What you have to do -
Once the line containing "def heldBytes (mode" is found in the entries below, restate it and each following line word for word, stopping after the line containing "x.lat.run.toList ++ x.seq.feedq.filterMap".

Data to process -
-- ==== Sys2Proof/Machine/Feed.lean ====
section
/-! DEFINITION. Address generators (R131 to R133), and what the feeders and the drain will do in this cycle and the next ones: which
slots and columns wait and for what (R76 to R78, R89 to R94, R134, R135), and the wide accesses they present (R147). -/

namespace Sys2Proof.Machine
open Sys2Proof

/-! ### Units of the pan store (R141, R142) -/

/-- Split a run of bytes at unit boundaries: first address and length of each part. -/
def splitUnits : Nat → Nat → Nat → List (Nat × Nat)
  | 0, _, _ => []
  | f + 1, a, n =>
    if n = 0 then []
    else
      let k := min n (64 - a % 64)
      (a, k) :: splitUnits f (a + k) (n - k)

/-- The parts of a run of n bytes, one per unit. -/
def unitsOf (a n : Nat) : List (Nat × Nat) := splitUnits (n / 64 + 2) a n

/-- The units a run of bytes touches. -/
def unitNumbers (a n : Nat) : List Nat := (unitsOf a n).map fun u => u.1 / 64

/-! ### Descriptors of the drain (R53, R122) -/

/-- The parameters of a drain descriptor's 32 bytes. -/
def drainOf (d : List Byte) : DrainParams :=
  let w (o n : Nat) : Nat := leNat ((d.drop o).take n)
  let c := w 0 4
  { reload := bit c 10, biasEn := bit c 9, mulEn := bit c 8, fmt := bits c 7 0, esIn := signed 16 (w 6 2), esOut := signed 16 (w 4 2)
    emin := signed 8 (w 0xB 1), emax := signed 8 (w 0xA 1), eb := signed 16 (w 8 2) }

/-- A reserved OUT_FMT (R53). -/
def fmtReserved (d : List Byte) : Bool := let f := leNat (d.take 1); !(f == 1 || f == 2 || f == 3)

/-- A nonzero reserved field or a misaligned vector address of a drain descriptor (R53, R122). -/
def drainBroken (d : List Byte) : Bool :=
  let w (o n : Nat) : Nat := leNat ((d.drop o).take n)
  decide (bits (w 0 4) 31 11 ≠ 0) || decide (bits (w 0xC 4) 31 23 ≠ 0) || decide (bits (w 0x10 4) 31 23 ≠ 0) ||
  decide (w 0x14 12 ≠ 0) || (bit (w 0 4) 8 && decide (w 0xC 4 % 2 ≠ 0)) || (bit (w 0 4) 9 && decide (w 0x10 4 % 4 ≠ 0))

/-- Where a descriptor's vectors lie, `n` entries of each (R53): multipliers of 2 bytes, biases of 4. -/
def vectorRuns (d : List Byte) (n : Nat) : List (Nat × Nat) :=
  let w (o k : Nat) : Nat := leNat ((d.drop o).take k)
  let pr := drainOf d
  (if pr.mulEn then [(w 0xC 4, 2 * n)] else []) ++ (if pr.biasEn then [(w 0x10 4, 4 * n)] else [])

/-- Parameters with the bytes of their vectors, multipliers before biases, `n` entries of each. -/
def withVectors (pr : DrainParams) (n : Nat) (bs : List Byte) : DrainParams :=
  let m := if pr.mulEn then 2 * n else 0
  { pr with muls := if pr.mulEn then intsOf 2 n bs else [], biases := if pr.biasEn then intsOf 4 n (bs.drop m) else [] }

/-- The reads of a load's drain parameters after the descriptor, one for each cycle (R76): the multipliers in one, the biases in two. -/
def paramReads (d : List Byte) : List (Nat × Nat) :=
  (vectorRuns d 64).flatMap fun r => if r.2 = 256 then [(r.1, 128), (r.1 + 128, 128)] else [r]

/-! ### Address generators -/

/-- An address plus a signed step, in the 64 bits of ESTART and XSTART (R131). -/
def stepAddr (a d : Int) : Int := (a + d) % 2 ^ 64

/-- One use of a generator (R132): the pair it gives, and the generator advanced. -/
def useAg (g : Ag) : (Int × Int) × Ag :=
  let i := g.idx + 1
  if i = g.count then
    let e := stepAddr g.estart g.estep
    let x := stepAddr g.xstart g.xstep
    ((g.ecur, g.xcur), { g with idx := 0, estart := e, xstart := x, ecur := e, xcur := x })
  else ((g.ecur, g.xcur), { g with idx := i, ecur := stepAddr g.ecur g.estride, xcur := stepAddr g.xcur g.xstride })

/-- The units that use generators, in DETAIL of AG_FAULT (R138). -/
abbrev unitWest : Nat := 0
abbrev unitNorth : Nat := 1
abbrev unitDrain : Nat := 2
abbrev unitRake : Nat := 3

/-- A local access lies inside the pan store (R133). -/
def localIn (a : Int) (n : Nat) : Bool := n == 0 || (decide (0 ≤ a) && decide (a + n ≤ 2 ^ 23))

/-- DETAIL of AG_FAULT (R138). -/
def agDetail (ag unit why : Nat) : Nat := field ag 2 14 + field unit 2 12 + why

/-- Whether a use of generator `ag` by a unit is sound (R133): its element and exponent accesses of `en` and `xn` bytes. -/
def agCheck (q : Seq) (ag unit : Nat) (en xn : Nat) : Option Nat :=
  let g := look {} q.ags ag
  if !g.loaded then some (agDetail ag unit 2)
  else if g.brine && decide (2 ≤ unit) then some (agDetail ag unit 1)
  else if !g.brine && !(localIn g.ecur en && localIn g.xcur xn) then some (agDetail ag unit 0)
  else none

/-- Advance a generator of a sequencer. -/
def stepAg (ag : Nat) (q : Seq) : Seq := { q with ags := put ag (useAg (look {} q.ags ag)).2 q.ags }

/-- The address generator a 64-byte descriptor loads, or none for a reserved value (R131). -/
def agOf (d : List Byte) : Option Ag :=
  let w (o n : Nat) : Nat := leNat ((d.drop o).take n)
  let c := w 0x20 4
  if bits c 31 18 ≠ 0 || w 0x24 28 ≠ 0 || decide (1 < bits c 17 16) then none
  else
    let n := bits c 15 0
    some { loaded := true, brine := bits c 17 16 == 1, estart := w 0 8, xstart := w 8 8, estride := signed 32 (w 0x10 4)
           xstride := signed 32 (w 0x14 4), estep := signed 32 (w 0x18 4), xstep := signed 32 (w 0x1C 4)
           count := if n = 0 then 65536 else n, idx := 0, ecur := w 0 8, xcur := w 8 8 }

/-! ### Shapes of the product modes (R73) -/

/-- Grains per pass. -/
def modeGrains (mode : Nat) : Nat := if mode = 1 then 2 else if mode = 2 then 4 else 8
/-- Bytes of a streamed vector. -/
def westBytes (mode : Nat) : Nat := if mode = 1 then 64 else 128
/-- Bytes of a held column. -/
def heldBytes (mode : Nat) : Nat := if mode = 3 then 128 else 64
/-- Elements of a streamed vector. -/
def westElems (mode : Nat) (bs : List Byte) : List Int := if mode = 3 then bs4Elems bs else bs8Elems bs
/-- Elements of a held column. -/
def heldElems (mode : Nat) (bs : List Byte) : List Int := if mode = 1 then bs8Elems bs else bs4Elems bs
/-- Exponents as signed bytes. -/
def expElems (bs : List Byte) : List Int := bs.map fun b => signed 8 b.toNat

/-! ### Runs and loads (R77, R78, R94, R109) -/

/-- The runs of a pan in feed order, the one in progress first. -/
def feedRuns (x : Pan) : List WestRun :=
  x.lat.run.toList ++ x.seq.feedq.filterMap fun e => match e with | .run r _ _ => some r | .tend _ => none

/-- The generator of a run is in brine mode. -/
def runBrine (q : Seq) (r : WestRun) : Bool := !r.zero && (look {} q.ags r.wag).loaded && (look {} q.ags r.wag).brine

/-- The held copy a bit names. -/
def copyOf (l : Lat) (c : Bool) : HeldCopy := look {} l.copies (if c then 1 else 0)
/-- A load into a copy that the program issued before run `id` is in progress or queued (R77, R78). -/
def loadBefore (x : Pan) (copy : Bool) (id : Nat) : Bool :=
  (x.lat.load.any fun l => l.copy == copy && decide (l.id < id)) || (x.seq.northq.any fun e => e.copy == copy && decide (e.id < id))

/-- An earlier valid slot of copy X has yet to issue, or has not reached cell (63, j) in this cycle (R77). -/
def heldBlocked (x : Pan) (ld : NorthLoad) (j : Nat) : Bool :=
  ((feedRuns x).any fun r => r.copy == ld.copy && decide (r.id < ld.id)) ||
  (x.lat.flight.any fun f => f.copy == ld.copy && decide (x.seq.cycle < f.issued + 64 + j))

/-- A generator after `k` uses. -/
def useTimes (ag : Nat) : Nat → Seq → Seq
  | 0, q => q
  | k + 1, q => useTimes ag k (stepAg ag q)

/-- The column writes of one load cycle (R73). -/
def heldPer (mode : Nat) : Nat := if mode = 3 then 1 else 2

/-! ### Columns of a slot (R81, R82) -/

/-- The held entry column j uses for a slot. -/
def colHeld (window : Bool) (len h j : Nat) : Nat := if window then (h + j) % len else h
/-- The accumulator entry column j uses for a slot. -/
def colEntry (window : Bool) (len h w j : Nat) : Nat := if window then (w + (h + j) / len) % 256 else w
/-- START applies to column j. -/
def colStart (window start : Bool) (len h j : Nat) : Bool := start && (!window || colHeld window len h j == 0)
/-- LAST applies to column j. -/
def colLast (window last : Bool) (len h j : Nat) : Bool := last && (!window || colHeld window len h j == len - 1)

/-! ### What holds a slot (R78, R89, R91, R94, R135) -/

/-- The logical column of a pan that issues a chained run, none when the run is unchained. -/
def runCol (s : State) (p : Nat) (r : WestRun) : Option Nat := if r.chained then some (s.logicalCol p) else none

/-- Entries the DOUT assignments cover. -/
def assignedEntries (l : List DrainEntry) : Nat := sumNat (l.map fun d => match d with | .dout n _ _ _ => n | .drld .. => 0)

/-- How many cycles from now the drain reads a complete entry, as its assignments stand: after each entry before it, one cycle for each
or two where the output is I32 (R85); none while no assignment covers it. -/
def drainReadIn (x : Pan) (ei : Nat) : Option Nat :=
  let before := x.lat.completeq.takeWhile fun e => e != ei
  let cost (e : Nat) : Nat := if (look ({} : AccEntry) x.lat.acc e).drain.any fun d => d.fmt == 3 then 2 else 1
  if before.length < assignedEntries x.seq.drainq then some (x.lat.drainFrom - x.seq.cycle + sumNat (before.map cost)) else none

/-- An entry is complete and the drain will not have read it `lead` cycles from now; with no lead, it is complete now. -/
def entryHeld (x : Pan) (ei : Nat) (lead : Option Nat) : Bool :=
  (look ({} : AccEntry) x.lat.acc ei).complete &&
    (match lead, drainReadIn x ei with | some l, some n => decide (l < n) | _, _ => true)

Task output -
def heldBytes (mode : Nat) : Nat := if mode = 3 then 128 else 64
/-- Elements of a streamed vector. -/
def westElems (mode : Nat) (bs : List Byte) : List Int := if mode = 3 then bs4Elems bs else bs8Elems bs
/-- Elements of a held column. -/
def heldElems (mode : Nat) (bs : List Byte) : List Int := if mode = 1 then bs8Elems bs else bs4Elems bs
/-- Exponents as signed bytes. -/
def expElems (bs : List Byte) : List Int := bs.map fun b => signed 8 b.toNat

/-! ### Runs and loads (R77, R78, R94, R109) -/

/-- The runs of a pan in feed order, the one in progress first. -/
def feedRuns (x : Pan) : List WestRun :=
  x.lat.run.toList ++ x.seq.feedq.filterMap fun e => match e with | .run r _ _ => some r | .tend _ => none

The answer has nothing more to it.